(Your goal): Check each line below for the word "family", then please report how many lines have it and nothing more.

(Source information):
■ ■ ■ ■
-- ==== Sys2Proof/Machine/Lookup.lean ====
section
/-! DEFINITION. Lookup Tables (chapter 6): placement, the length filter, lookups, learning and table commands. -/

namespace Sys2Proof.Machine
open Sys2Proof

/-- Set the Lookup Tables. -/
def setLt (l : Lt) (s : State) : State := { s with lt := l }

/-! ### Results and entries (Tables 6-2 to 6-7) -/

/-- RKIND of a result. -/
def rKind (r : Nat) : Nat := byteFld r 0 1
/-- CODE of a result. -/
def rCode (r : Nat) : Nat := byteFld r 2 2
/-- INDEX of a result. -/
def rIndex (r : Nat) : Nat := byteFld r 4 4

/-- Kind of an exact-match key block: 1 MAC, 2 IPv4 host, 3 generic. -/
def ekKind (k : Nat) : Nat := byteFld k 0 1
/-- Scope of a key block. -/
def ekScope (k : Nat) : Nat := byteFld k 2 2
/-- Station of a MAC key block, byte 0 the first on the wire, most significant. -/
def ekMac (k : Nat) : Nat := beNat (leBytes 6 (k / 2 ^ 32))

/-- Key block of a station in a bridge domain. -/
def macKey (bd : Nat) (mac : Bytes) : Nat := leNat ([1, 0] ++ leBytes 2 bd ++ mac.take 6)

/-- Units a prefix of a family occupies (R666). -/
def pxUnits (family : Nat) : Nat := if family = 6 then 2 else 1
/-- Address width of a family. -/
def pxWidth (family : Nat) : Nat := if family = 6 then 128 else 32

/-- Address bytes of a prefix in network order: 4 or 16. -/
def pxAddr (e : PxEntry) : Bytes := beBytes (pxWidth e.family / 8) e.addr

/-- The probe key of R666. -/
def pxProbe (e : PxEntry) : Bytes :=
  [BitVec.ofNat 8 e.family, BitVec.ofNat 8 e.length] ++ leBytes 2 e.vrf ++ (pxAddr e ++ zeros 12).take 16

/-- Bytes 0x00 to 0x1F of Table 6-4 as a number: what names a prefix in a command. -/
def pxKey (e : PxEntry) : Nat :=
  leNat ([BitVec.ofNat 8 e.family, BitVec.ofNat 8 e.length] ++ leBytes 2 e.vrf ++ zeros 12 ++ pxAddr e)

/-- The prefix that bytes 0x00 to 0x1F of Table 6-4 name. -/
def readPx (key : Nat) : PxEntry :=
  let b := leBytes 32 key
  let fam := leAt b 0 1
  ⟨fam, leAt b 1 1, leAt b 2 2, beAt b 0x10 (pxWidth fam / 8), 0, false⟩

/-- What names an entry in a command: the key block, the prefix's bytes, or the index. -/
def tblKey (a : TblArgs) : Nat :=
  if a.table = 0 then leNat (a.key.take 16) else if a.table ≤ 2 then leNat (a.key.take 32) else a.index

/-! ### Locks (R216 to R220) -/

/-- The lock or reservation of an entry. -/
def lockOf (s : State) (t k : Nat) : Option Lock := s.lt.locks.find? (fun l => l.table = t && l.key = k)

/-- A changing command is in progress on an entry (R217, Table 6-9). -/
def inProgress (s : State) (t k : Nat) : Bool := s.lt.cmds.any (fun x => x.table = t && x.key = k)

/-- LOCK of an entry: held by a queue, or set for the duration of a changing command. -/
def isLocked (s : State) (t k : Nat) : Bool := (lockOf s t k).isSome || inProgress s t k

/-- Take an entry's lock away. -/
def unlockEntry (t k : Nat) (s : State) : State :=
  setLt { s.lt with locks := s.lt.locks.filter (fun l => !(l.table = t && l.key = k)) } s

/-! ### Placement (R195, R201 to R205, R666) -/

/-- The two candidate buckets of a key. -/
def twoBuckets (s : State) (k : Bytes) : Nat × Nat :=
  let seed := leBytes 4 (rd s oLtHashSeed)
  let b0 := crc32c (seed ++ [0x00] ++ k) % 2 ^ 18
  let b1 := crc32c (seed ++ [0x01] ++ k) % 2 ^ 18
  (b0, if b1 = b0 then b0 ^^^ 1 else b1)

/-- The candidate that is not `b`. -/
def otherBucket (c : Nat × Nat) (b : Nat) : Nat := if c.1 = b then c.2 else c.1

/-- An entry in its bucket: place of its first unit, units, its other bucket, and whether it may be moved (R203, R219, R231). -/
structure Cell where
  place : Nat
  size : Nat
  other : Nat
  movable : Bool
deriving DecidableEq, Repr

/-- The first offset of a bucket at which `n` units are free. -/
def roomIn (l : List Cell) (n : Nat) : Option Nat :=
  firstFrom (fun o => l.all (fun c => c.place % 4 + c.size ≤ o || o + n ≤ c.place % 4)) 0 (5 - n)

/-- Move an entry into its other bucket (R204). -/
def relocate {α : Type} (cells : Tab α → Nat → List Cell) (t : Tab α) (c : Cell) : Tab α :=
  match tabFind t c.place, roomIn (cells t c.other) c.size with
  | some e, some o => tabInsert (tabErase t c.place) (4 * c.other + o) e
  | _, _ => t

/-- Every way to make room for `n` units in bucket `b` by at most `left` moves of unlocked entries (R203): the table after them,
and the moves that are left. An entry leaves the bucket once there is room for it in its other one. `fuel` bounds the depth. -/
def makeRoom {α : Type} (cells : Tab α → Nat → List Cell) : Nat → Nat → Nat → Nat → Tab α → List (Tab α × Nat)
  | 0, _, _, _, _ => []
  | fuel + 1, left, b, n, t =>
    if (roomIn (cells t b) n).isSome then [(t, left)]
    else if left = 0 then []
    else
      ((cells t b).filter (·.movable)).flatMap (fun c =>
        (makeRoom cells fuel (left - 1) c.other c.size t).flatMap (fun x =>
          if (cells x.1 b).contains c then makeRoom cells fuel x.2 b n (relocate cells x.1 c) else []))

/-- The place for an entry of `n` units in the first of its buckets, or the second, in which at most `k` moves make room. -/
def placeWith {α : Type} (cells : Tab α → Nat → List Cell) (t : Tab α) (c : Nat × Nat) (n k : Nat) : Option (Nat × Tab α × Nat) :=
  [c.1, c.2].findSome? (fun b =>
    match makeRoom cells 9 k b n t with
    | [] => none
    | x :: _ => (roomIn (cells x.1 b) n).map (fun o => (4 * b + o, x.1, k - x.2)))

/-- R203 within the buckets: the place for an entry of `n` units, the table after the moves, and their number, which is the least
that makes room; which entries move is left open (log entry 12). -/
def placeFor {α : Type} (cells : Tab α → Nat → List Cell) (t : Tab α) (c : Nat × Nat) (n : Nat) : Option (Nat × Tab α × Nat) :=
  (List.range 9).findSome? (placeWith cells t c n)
■ ■ ■ ■
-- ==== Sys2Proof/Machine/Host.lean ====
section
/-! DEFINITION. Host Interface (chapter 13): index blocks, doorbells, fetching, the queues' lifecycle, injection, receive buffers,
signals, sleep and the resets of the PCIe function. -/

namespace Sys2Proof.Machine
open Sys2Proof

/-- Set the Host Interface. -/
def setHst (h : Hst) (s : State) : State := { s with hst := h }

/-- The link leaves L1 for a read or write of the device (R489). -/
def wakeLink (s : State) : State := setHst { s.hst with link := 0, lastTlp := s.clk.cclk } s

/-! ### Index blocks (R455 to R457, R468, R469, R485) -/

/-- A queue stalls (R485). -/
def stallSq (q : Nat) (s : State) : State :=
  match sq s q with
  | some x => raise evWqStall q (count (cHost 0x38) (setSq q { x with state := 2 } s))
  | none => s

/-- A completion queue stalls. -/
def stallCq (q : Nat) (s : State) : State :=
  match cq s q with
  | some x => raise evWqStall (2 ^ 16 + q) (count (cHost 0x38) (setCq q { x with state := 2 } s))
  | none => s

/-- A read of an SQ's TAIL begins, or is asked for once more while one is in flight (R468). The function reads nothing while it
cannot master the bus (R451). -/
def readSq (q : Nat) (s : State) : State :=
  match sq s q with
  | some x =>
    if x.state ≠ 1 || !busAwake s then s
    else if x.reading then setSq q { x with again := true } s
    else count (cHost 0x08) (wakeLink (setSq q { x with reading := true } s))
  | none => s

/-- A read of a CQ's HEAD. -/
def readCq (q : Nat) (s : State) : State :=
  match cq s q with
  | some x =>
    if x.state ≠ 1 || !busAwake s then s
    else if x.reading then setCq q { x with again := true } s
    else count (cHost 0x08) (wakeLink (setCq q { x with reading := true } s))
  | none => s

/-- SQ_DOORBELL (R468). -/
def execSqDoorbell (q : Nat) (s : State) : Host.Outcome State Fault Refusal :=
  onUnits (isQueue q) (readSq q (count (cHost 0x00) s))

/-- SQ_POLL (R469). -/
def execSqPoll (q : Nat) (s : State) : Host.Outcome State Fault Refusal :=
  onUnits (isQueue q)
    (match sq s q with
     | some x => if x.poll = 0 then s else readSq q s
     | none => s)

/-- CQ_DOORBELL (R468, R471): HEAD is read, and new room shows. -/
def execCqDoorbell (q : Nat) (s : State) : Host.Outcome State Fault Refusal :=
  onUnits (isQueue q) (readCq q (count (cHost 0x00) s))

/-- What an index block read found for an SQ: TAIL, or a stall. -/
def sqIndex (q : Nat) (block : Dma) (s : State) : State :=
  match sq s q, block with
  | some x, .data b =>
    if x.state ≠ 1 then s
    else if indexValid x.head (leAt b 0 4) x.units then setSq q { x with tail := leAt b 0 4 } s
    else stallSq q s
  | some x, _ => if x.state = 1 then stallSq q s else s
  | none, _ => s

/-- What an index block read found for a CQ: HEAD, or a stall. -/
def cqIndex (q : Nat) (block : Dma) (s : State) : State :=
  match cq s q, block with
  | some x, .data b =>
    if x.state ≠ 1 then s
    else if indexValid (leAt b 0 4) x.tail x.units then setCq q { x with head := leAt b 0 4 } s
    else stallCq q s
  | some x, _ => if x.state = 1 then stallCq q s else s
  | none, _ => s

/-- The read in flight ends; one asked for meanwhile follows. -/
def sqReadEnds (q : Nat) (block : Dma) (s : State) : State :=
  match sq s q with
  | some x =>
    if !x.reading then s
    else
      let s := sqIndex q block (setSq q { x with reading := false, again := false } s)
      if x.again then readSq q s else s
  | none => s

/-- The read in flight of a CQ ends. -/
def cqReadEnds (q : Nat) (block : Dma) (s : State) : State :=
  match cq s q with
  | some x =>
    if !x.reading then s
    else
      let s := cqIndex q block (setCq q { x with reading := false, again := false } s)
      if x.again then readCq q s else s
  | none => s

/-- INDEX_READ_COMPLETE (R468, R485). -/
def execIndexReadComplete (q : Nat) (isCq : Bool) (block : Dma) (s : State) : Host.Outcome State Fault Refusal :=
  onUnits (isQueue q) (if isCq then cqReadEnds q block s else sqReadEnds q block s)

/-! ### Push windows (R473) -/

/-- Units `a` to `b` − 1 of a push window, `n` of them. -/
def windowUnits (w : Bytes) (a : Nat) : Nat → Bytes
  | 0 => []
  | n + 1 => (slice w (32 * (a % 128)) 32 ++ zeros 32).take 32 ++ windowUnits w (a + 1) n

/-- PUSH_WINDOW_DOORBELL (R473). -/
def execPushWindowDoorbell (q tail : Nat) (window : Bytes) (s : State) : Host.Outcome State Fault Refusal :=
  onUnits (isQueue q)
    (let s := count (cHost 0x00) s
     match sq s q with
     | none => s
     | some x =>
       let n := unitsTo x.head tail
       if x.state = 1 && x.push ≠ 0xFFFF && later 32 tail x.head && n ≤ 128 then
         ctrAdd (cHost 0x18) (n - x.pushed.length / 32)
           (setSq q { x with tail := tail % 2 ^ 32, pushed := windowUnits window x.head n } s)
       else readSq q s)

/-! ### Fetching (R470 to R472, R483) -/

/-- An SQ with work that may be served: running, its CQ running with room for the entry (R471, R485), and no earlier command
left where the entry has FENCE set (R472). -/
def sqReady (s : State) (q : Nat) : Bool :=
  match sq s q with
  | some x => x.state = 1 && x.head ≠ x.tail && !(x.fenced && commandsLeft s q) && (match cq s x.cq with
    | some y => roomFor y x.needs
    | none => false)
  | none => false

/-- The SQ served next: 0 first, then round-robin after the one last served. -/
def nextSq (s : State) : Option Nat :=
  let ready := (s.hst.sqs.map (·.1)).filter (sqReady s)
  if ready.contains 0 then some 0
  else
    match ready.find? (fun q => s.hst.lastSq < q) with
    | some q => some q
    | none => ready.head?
■ ■ ■ ■
(Response area): 7